Back when Cloudflare was created, over 10 years ago now, the dominant HTTP server used to power websites was Apache httpd. However, we decided to build our infrastructure using the then relatively new NGINX server.
There are many differences between the two, but crucially for us, the event loop architecture of NGINX was the key differentiator. In a nutshell, event loops work around the need to have one thread or process per connection by coalescing many of them in a single process, this reduces the need for expensive context switching from the operating system and also keeps the memory usage predictable. This is done by processing each connection until it wants to do some I/O, at that point, the said connection is queued until the I/O task is complete. During that time the event loop is available to process other in-flight connections, accept new clients, and the like.
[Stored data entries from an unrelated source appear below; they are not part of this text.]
/-! `State.enterRecovery` -/

@[simp] theorem State.enterRecovery_cfg (s : State) : s.enterRecovery.cfg = s.cfg := rfl
@[simp] theorem State.enterRecovery_gain (s : State) : s.enterRecovery.gain = s.gain := rfl
@[simp] theorem State.enterRecovery_rmode (s : State) : s.enterRecovery.rmode = s.rmode := rfl
@[simp] theorem State.enterRecovery_pwrap (s : State) : s.enterRecovery.pwrap = s.pwrap := rfl
@[simp] theorem State.enterRecovery_done (s : State) : s.enterRecovery.done = s.done := rfl
@[simp] theorem State.enterRecovery_rej (s : State) : s.enterRecovery.rej = s.rej := rfl
@[simp] theorem State.enterRecovery_abt (s : State) : s.enterRecovery.abt = s.abt := rfl
@[simp] theorem State.enterRecovery_err (s : State) : s.enterRecovery.err = s.err := rfl
@[simp] theorem State.enterRecovery_resultInt (s : State) : s.enterRecovery.resultInt = s.resultInt := rfl
@[simp] theorem State.enterRecovery_result (s : State) : s.enterRecovery.result = s.result := rfl
@[simp] theorem State.enterRecovery_offset (s : State) : s.enterRecovery.offset = s.offset := rfl
@[simp] theorem State.enterRecovery_scale (s : State) : s.enterRecovery.scale = s.scale := rfl
@[simp] theorem State.enterRecovery_sample (s : State) : s.enterRecovery.sample = s.sample := rfl
@[simp] theorem State.enterRecovery_scaleStg (s : State) : s.enterRecovery.scaleStg = s.scaleStg := rfl
@[simp] theorem State.enterRecovery_timeoutUs (s : State) : s.enterRecovery.timeoutUs = s.timeoutUs := rfl
@[simp] theorem State.enterRecovery_guardUs (s : State) : s.enterRecovery.guardUs = s.guardUs := rfl
@[simp] theorem State.enterRecovery_settleUs (s : State) : s.enterRecovery.settleUs = s.settleUs := rfl
@[simp] theorem State.enterRecovery_pdholdUs (s : State) : s.enterRecovery.pdholdUs = s.pdholdUs := rfl
@[simp] theorem State.enterRecovery_phase (s : State) : s.enterRecovery.phase = .recoverHi := rfl
@[simp] theorem State.enterRecovery_op (s : State) : s.enterRecovery.op = s.op := rfl
@[simp] theorem State.enterRecovery_times (s : State) : s.enterRecovery.times = s.times := rfl
@[simp] theorem State.enterRecovery_nconv (s : State) : s.enterRecovery.nconv = s.nconv := rfl
@[simp] theorem State.enterRecovery_npulse (s : State) : s.enterRecovery.npulse = s.npulse := rfl
@[simp] theorem State.enterRecovery_bitI (s : State) : s.enterRecovery.bitI = s.bitI := rfl
@[simp] theorem State.enterRecovery_shreg (s : State) : s.enterRecovery.shreg = s.shreg := rfl
@[simp] theorem State.enterRecovery_acc (s : State) : s.enterRecovery.acc = s.acc := rfl
@[simp] theorem State.enterRecovery_cnt (s : State) : s.enterRecovery.cnt = 0 := rfl
@[simp] theorem State.enterRecovery_wcnt (s : State) : s.enterRecovery.wcnt = s.wcnt := rfl
@[simp] theorem State.enterRecovery_sinceLast (s : State) : s.enterRecovery.sinceLast = s.sinceLast := rfl
@[simp] theorem State.enterRecovery_hasPrev (s : State) : s.enterRecovery.hasPrev = s.hasPrev := rfl
@[simp] theorem State.enterRecovery_pwr (s : State) : s.enterRecovery.pwr = s.pwr := rfl
@[simp] theorem State.enterRecovery_nsel (s : State) : s.enterRecovery.nsel = s.nsel := rfl
@[simp] theorem State.enterRecovery_sck (s : State) : s.enterRecovery.sck = true := rfl
@[simp] theorem State.enterRecovery_inputs (s : State) : s.enterRecovery.inputs = s.inputs := rfl
@[simp] theorem State.enterRecovery_cycle (s : State) : s.enterRecovery.cycle = s.cycle := rfl
@[simp] theorem State.enterRecovery_rdata (s : State) : s.enterRecovery.rdata = s.rdata := rfl

/-! `State.convBookkeeping` -/

@[simp] theorem State.convBookkeeping_cfg (s : State) : s.convBookkeeping.cfg = s.cfg := rfl
@[simp] theorem State.convBookkeeping_gain (s : State) : s.convBookkeeping.gain = s.gain := rfl
@[simp] theorem State.convBookkeeping_rmode (s : State) : s.convBookkeeping.rmode = s.rmode := rfl
@[simp] theorem State.convBookkeeping_pwrap (s : State) : s.convBookkeeping.pwrap = s.pwrap := rfl
@[simp] theorem State.convBookkeeping_done (s : State) : s.convBookkeeping.done = s.done := rfl
@[simp] theorem State.convBookkeeping_rej (s : State) : s.convBookkeeping.rej = s.rej := rfl
@[simp] theorem State.convBookkeeping_abt (s : State) : s.convBookkeeping.abt = s.abt := rfl
@[simp] theorem State.convBookkeeping_err (s : State) : s.convBookkeeping.err = s.err := rfl
@[simp] theorem State.convBookkeeping_resultInt (s : State) : s.convBookkeeping.resultInt = s.resultInt := rfl
@[simp] theorem State.convBookkeeping_result (s : State) : s.convBookkeeping.result = s.result := rfl
@[simp] theorem State.convBookkeeping_offset (s : State) : s.convBookkeeping.offset = s.offset := rfl
@[simp] theorem State.convBookkeeping_scale (s : State) : s.convBookkeeping.scale = s.scale := rfl
@[simp] theorem State.convBookkeeping_sample (s : State) : s.convBookkeeping.sample = BitVec.ofInt 32 (decode24 s.shreg) := rfl
@[simp] theorem State.convBookkeeping_scaleStg (s : State) : s.convBookkeeping.scaleStg = s.scaleStg := rfl
@[simp] theorem State.convBookkeeping_timeoutUs (s : State) : s.convBookkeeping.timeoutUs = s.timeoutUs := rfl
@[simp] theorem State.convBookkeeping_guardUs (s : State) : s.convBookkeeping.guardUs = s.guardUs := rfl
@[simp] theorem State.convBookkeeping_settleUs (s : State) : s.convBookkeeping.settleUs = s.settleUs := rfl
@[simp] theorem State.convBookkeeping_pdholdUs (s : State) : s.convBookkeeping.pdholdUs = s.pdholdUs := rfl
@[simp] theorem State.convBookkeeping_phase (s : State) : s.convBookkeeping.phase = s.phase := rfl
@[simp] theorem State.convBookkeeping_op (s : State) : s.convBookkeeping.op = s.op := rfl
@[simp] theorem State.convBookkeeping_times (s : State) : s.convBookkeeping.times = s.times := rfl
@[simp] theorem State.convBookkeeping_nconv (s : State) : s.convBookkeeping.nconv = s.nconv + 1 := rfl
@[simp] theorem State.convBookkeeping_npulse (s : State) : s.convBookkeeping.npulse = s.npulse := rfl
@[simp] theorem State.convBookkeeping_bitI (s : State) : s.convBookkeeping.bitI = s.bitI := rfl
@[simp] theorem State.convBookkeeping_shreg (s : State) : s.convBookkeeping.shreg = s.shreg := rfl
@[simp] theorem State.convBookkeeping_acc (s : State) : s.convBookkeeping.acc = BitVec.ofInt 48 (s.acc.toInt + decode24 s.shreg) := rfl
@[simp] theorem State.convBookkeeping_cnt (s : State) : s.convBookkeeping.cnt = s.cnt := rfl
@[simp] theorem State.convBookkeeping_wcnt (s : State) : s.convBookkeeping.wcnt = s.wcnt := rfl
@[simp] theorem State.convBookkeeping_sinceLast (s : State) : s.convBookkeeping.sinceLast = s.sinceLast := rfl
@[simp] theorem State.convBookkeeping_hasPrev (s : State) : s.convBookkeeping.hasPrev = true := rfl
@[simp] theorem State.convBookkeeping_pwr (s : State) : s.convBookkeeping.pwr = s.pwr := rfl
@[simp] theorem State.convBookkeeping_nsel (s : State) : s.convBookkeeping.nsel = s.npulse := rfl
@[simp] theorem State.convBookkeeping_sck (s : State) : s.convBookkeeping.sck = s.sck := rfl
@[simp] theorem State.convBookkeeping_inputs (s : State) : s.convBookkeeping.inputs = s.inputs := rfl
@[simp] theorem State.convBookkeeping_cycle (s : State) : s.convBookkeeping.cycle = s.cycle := rfl
@[simp] theorem State.convBookkeeping_rdata (s : State) : s.convBookkeeping.rdata = s.rdata := rfl

/-! `State.tickSinceLast` -/

@[simp] theorem State.tickSinceLast_cfg (s : State) (b : Bool) : (s.tickSinceLast b).cfg = s.cfg := rfl
@[simp] theorem State.tickSinceLast_gain (s : State) (b : Bool) : (s.tickSinceLast b).gain = s.gain := rfl
@[simp] theorem State.tickSinceLast_rmode (s : State) (b : Bool) : (s.tickSinceLast b).rmode = s.rmode := rfl
@[simp] theorem State.tickSinceLast_pwrap (s : State) (b : Bool) : (s.tickSinceLast b).pwrap = s.pwrap := rfl
@[simp] theorem State.tickSinceLast_done (s : State) (b : Bool) : (s.tickSinceLast b).done = s.done := rfl
@[simp] theorem State.tickSinceLast_rej (s : State) (b : Bool) : (s.tickSinceLast b).rej = s.rej := rfl
@[simp] theorem State.tickSinceLast_abt (s : State) (b : Bool) : (s.tickSinceLast b).abt = s.abt := rfl
@[simp] theorem State.tickSinceLast_err (s : State) (b : Bool) : (s.tickSinceLast b).err = s.err := rfl
@[simp] theorem State.tickSinceLast_resultInt (s : State) (b : Bool) : (s.tickSinceLast b).resultInt = s.resultInt := rfl
@[simp] theorem State.tickSinceLast_result (s : State) (b : Bool) : (s.tickSinceLast b).result = s.result := rfl
@[simp] theorem State.tickSinceLast_offset (s : State) (b : Bool) : (s.tickSinceLast b).offset = s.offset := rfl
@[simp] theorem State.tickSinceLast_scale (s : State) (b : Bool) : (s.tickSinceLast b).scale = s.scale := rfl
@[simp] theorem State.tickSinceLast_sample (s : State) (b : Bool) : (s.tickSinceLast b).sample = s.sample := rfl
@[simp] theorem State.tickSinceLast_scaleStg (s : State) (b : Bool) : (s.tickSinceLast b).scaleStg = s.scaleStg := rfl
@[simp] theorem State.tickSinceLast_timeoutUs (s : State) (b : Bool) : (s.tickSinceLast b).timeoutUs = s.timeoutUs := rfl
@[simp] theorem State.tickSinceLast_guardUs (s : State) (b : Bool) : (s.tickSinceLast b).guardUs = s.guardUs := rfl
@[simp] theorem State.tickSinceLast_settleUs (s : State) (b : Bool) : (s.tickSinceLast b).settleUs = s.settleUs := rfl
@[simp] theorem State.tickSinceLast_pdholdUs (s : State) (b : Bool) : (s.tickSinceLast b).pdholdUs = s.pdholdUs := rfl
@[simp] theorem State.tickSinceLast_phase (s : State) (b : Bool) : (s.tickSinceLast b).phase = s.phase := rfl
@[simp] theorem State.tickSinceLast_op (s : State) (b : Bool) : (s.tickSinceLast b).op = s.op := rfl
@[simp] theorem State.tickSinceLast_times (s : State) (b : Bool) : (s.tickSinceLast b).times = s.times := rfl
@[simp] theorem State.tickSinceLast_nconv (s : State) (b : Bool) : (s.tickSinceLast b).nconv = s.nconv := rfl
@[simp] theorem State.tickSinceLast_npulse (s : State) (b : Bool) : (s.tickSinceLast b).npulse = s.npulse := rfl
@[simp] theorem State.tickSinceLast_bitI (s : State) (b : Bool) : (s.tickSinceLast b).bitI = s.bitI := rfl
@[simp] theorem State.tickSinceLast_shreg (s : State) (b : Bool) : (s.tickSinceLast b).shreg = s.shreg := rfl
@[simp] theorem State.tickSinceLast_acc (s : State) (b : Bool) : (s.tickSinceLast b).acc = s.acc := rfl
@[simp] theorem State.tickSinceLast_cnt (s : State) (b : Bool) : (s.tickSinceLast b).cnt = s.cnt := rfl
@[simp] theorem State.tickSinceLast_wcnt (s : State) (b : Bool) : (s.tickSinceLast b).wcnt = s.wcnt := rfl
@[simp] theorem State.tickSinceLast_sinceLast (s : State) (b : Bool) : (s.tickSinceLast b).sinceLast = if b then 0 else BitVec.ofNat 64 (min (s.sinceLast.toNat + 1) (2 ^ 64 - 1)) := rfl
@[simp] theorem State.tickSinceLast_hasPrev (s : State) (b : Bool) : (s.tickSinceLast b).hasPrev = s.hasPrev := rfl
@[simp] theorem State.tickSinceLast_pwr (s : State) (b : Bool) : (s.tickSinceLast b).pwr = s.pwr := rfl
@[simp] theorem State.tickSinceLast_nsel (s : State) (b : Bool) : (s.tickSinceLast b).nsel = s.nsel := rfl
@[simp] theorem State.tickSinceLast_sck (s : State) (b : Bool) : (s.tickSinceLast b).sck = s.sck := rfl
@[simp] theorem State.tickSinceLast_inputs (s : State) (b : Bool) : (s.tickSinceLast b).inputs = s.inputs := rfl
@[simp] theorem State.tickSinceLast_cycle (s : State) (b : Bool) : (s.tickSinceLast b).cycle = s.cycle := rfl
@[simp] theorem State.tickSinceLast_rdata (s : State) (b : Bool) : (s.tickSinceLast b).rdata = s.rdata := rfl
The loop uses a multiplexing system call like epoll (or kqueue) to be notified whenever an I/O task is complete among all the running connections.
In this article we will see that despite its advantages, event loop models also have their limits and falling back to good old threaded architecture is sometimes a good move.
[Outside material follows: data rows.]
/-- The magnitude of q is rounded to nearest, and F and the distances are symmetric in the sign. -/
theorem rne64_nearestEven : NearestEven (val (rne64 q)) q ((rne64 q).getLsbD 0 = false) := by
  have hmag : NearestEven (rneValue q.num.natAbs q.den) |q| ((rne64 q).getLsbD 0 = false) := by
    intro v hv
    obtain ⟨hle, htie⟩ := rneValue_nearestEven _ q.den_pos v hv
    rw [abs_eq_natAbs_div q]
    exact ⟨hle, fun heq hne => getLsbD_zero_rne64 h (htie heq hne)⟩
  rw [val_rne64 h]
  by_cases hneg : q < 0
  · rw [abs_of_neg hneg] at hmag
    simpa only [if_pos hneg, neg_one_mul, neg_neg] using hmag.neg
  · rw [abs_of_nonneg (not_lt.1 hneg)] at hmag
    rwa [if_neg hneg, one_mul]

end

theorem cast_overflowBound : (overflowBound : Rat) = 2 ^ 1024 - 2 ^ 970 := by
  rw [overflowBound, Nat.cast_sub (Nat.pow_le_pow_right two_pos (by decide))]
  simp only [Nat.cast_pow, Nat.cast_ofNat]

/-- The model's test for overflow is R160's. -/
theorem lt_overflow_iff (q : Rat) : q.num.natAbs < overflowBound * q.den ↔ |q| < 2 ^ 1024 - 2 ^ 970 := by
  rw [← cast_overflowBound, abs_eq_natAbs_div, div_lt_iff₀ (by exact_mod_cast q.den_pos)]
  exact_mod_cast Iff.rfl

theorem overflowBound_pos : (0 : Rat) < 2 ^ 1024 - 2 ^ 970 := by
  rw [← cast_overflowBound]
  exact_mod_cast (Nat.two_pow_pos 53).trans_le two_pow_53_le_overflowBound

theorem rne64_of_overflow {q : Rat} (h : 2 ^ 1024 - 2 ^ 970 ≤ |q|) :
    rne64 q = if q < 0 then 0xFFF0000000000000 else 0x7FF0000000000000 :=
  rne64_of_ge (not_lt.1 (mt (lt_overflow_iff q).1 (not_lt.2 h)))

/-! ## SET_SCALE (R161, R171) -/

theorem finiteNonzero_iff (b : DWord) :
    finiteNonzero b = true ↔ b.extractLsb' 52 11 ≠ 0x7FF ∧ b.extractLsb' 0 63 ≠ 0 := by
  have hexp : expField b = 0x7FF ↔ b.extractLsb' 52 11 = 0x7FF := BitVec.toNat_inj (y := 0x7FF)
  simp only [finiteNonzero, finite, Bool.and_eq_true, decide_eq_true_eq, ne_eq, hexp]

/-- SET_SCALE at its CMD write while idle (R171). -/
theorem exec_setScale_idle {s : State} (hs : s.phase = .idle) : exec .setScale s = .next (
    if finiteNonzero s.scaleStg then completedAtOnce { s with scale := s.scaleStg } .none
    else completedAtOnce s .invalidArg) := by
  rw [exec, execSetScale, onCommand_idle hs]
  rfl

/-! ## TARE (R170) -/

/-- The last edge of TARE (R170): the OFFSET it writes has 32 bits to spare. -/
theorem quietCycle.step_tare {s : State} (hq : quietCycle s) (h : s.Inv) (hends : transactionEnds s)
    (ho : s.op = .tare) (hn : s.nconv.toNat + 1 = s.times.toNat) :
    ∃ o : Word, o.toInt = -rndDiv (s.acc.toInt + s.shreg.toInt) s.times.toNat ∧
      step s = .next (cycleEnd s
        { conversionBooked s with offset := o, phase := .idle, done := true, err := .none } true) := by
  have hc := hends.conv h
  refine ⟨_, ?_, hq.step_last hends hn (finish_tare ho hc.times_ne_zero)⟩
  have hacc := hc.acc_range
  rw [convBookkeeping_eq_conversionBooked, acc_conversionBooked hc] at hacc
  have hm := rndDiv_range (x := s.acc.toInt + s.shreg.toInt) (lo := -2 ^ 23) (hi := 2 ^ 23 - 1) (n := s.times.toNat)
    (by omega) (by omega) (by omega)
  have htimes : (conversionBooked s).times = s.times := rfl
  rw [acc_conversionBooked hc, htimes, BitVec.toInt_ofInt_eq_self (by decide) (by omega) (by omega)]

/-! ## Commands under the OFFSET of a TARE (R140 to R143, R170) -/

/-- Samples of mean c under an OFFSET of -c leave every result 0, and a TARE of them the same OFFSET. -/
theorem finish_of_tared {s u : State} {c : Int} (hu : finish s = .next u) (ht : s.times ≠ 0)
    (hone : s.op = .readRaw ∨ s.op = .read → s.times = 1) (hsum : s.acc.toInt = (s.times.toNat : Int) * c)
    (hoff : s.offset.toInt = -c) :
    u.err = .none ∧ (s.op = .readRawAvg ∨ s.op = .read ∨ s.op = .readAvg → u.result = 0) ∧
      (s.op = .readRaw → u.resultInt = 0) ∧ (s.op = .tare → u.offset = s.offset) := by
  have hpos : 0 < s.times.toNat := Nat.pos_of_ne_zero fun h0 => ht (BitVec.eq_of_toNat_eq h0)
  have hsingle : s.times = 1 → s.acc.toInt + s.offset.toInt = 0 := by
    intro h1
    rw [hsum, hoff, h1]
    simp
  have hmean : s.meanWord = 0 := by
    have hpos' : (s.times.toNat : Rat) ≠ 0 := by exact_mod_cast hpos.ne'
    rw [State.meanWord, State.sum, State.offsetVal, hsum, hoff, Int.cast_mul, Int.cast_natCast,
      mul_div_cancel_left₀ _ hpos', Int.cast_neg, add_neg_cancel, rne64_zero]
  cases finish_cases hu with
  | readRaw ho h =>
    subst h
    refine ⟨rfl, by simp [ho], fun _ => ?_, by simp [ho]⟩
    simp [hsingle (hone (.inl ho))]
  | readRawAvg ho _ h =>
    subst h
    exact ⟨rfl, fun _ => hmean, by simp [ho], by simp [ho]⟩
  | read ho _ h =>
    subst h
    have hzero : rne64 ((s.sum + s.offsetVal) / val s.scale) = 0 := by
      rw [State.sum, State.offsetVal, ← Int.cast_add, hsingle (hone (.inr ho)), Int.cast_zero, zero_div, rne64_zero]
    exact ⟨rfl, fun _ => hzero, by simp [ho], by simp [ho]⟩
  | readAvg ho _ _ h =>
    subst h
    have hzero : rne64 (val s.meanWord / val s.scale) = 0 := by rw [hmean, val_zero, zero_div, rne64_zero]
    exact ⟨rfl, fun _ => hzero, by simp [ho], by simp [ho]⟩
  | tare ho _ h =>
    subst h
    refine ⟨rfl, by simp [ho], by simp [ho], fun _ => ?_⟩
    simp [hsum, mul_comm _ c, rndDiv_mul_self c hpos, ← hoff]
The key assumption of an event loop architecture
For an event loop to work correctly, there is one key requirement that has to be held: every piece of work has to finish quickly. This is because, as with other collaborative multitasking approaches, once a piece of work is started, there is no preemption mechanism.
For a proxy service like Cloudflare, this assumption works quite well as we spend most of the time waiting for the client to send data, or the origin to answer. This model is also widely successful for web applications that spend most of their time waiting for the database or other kind of RPC.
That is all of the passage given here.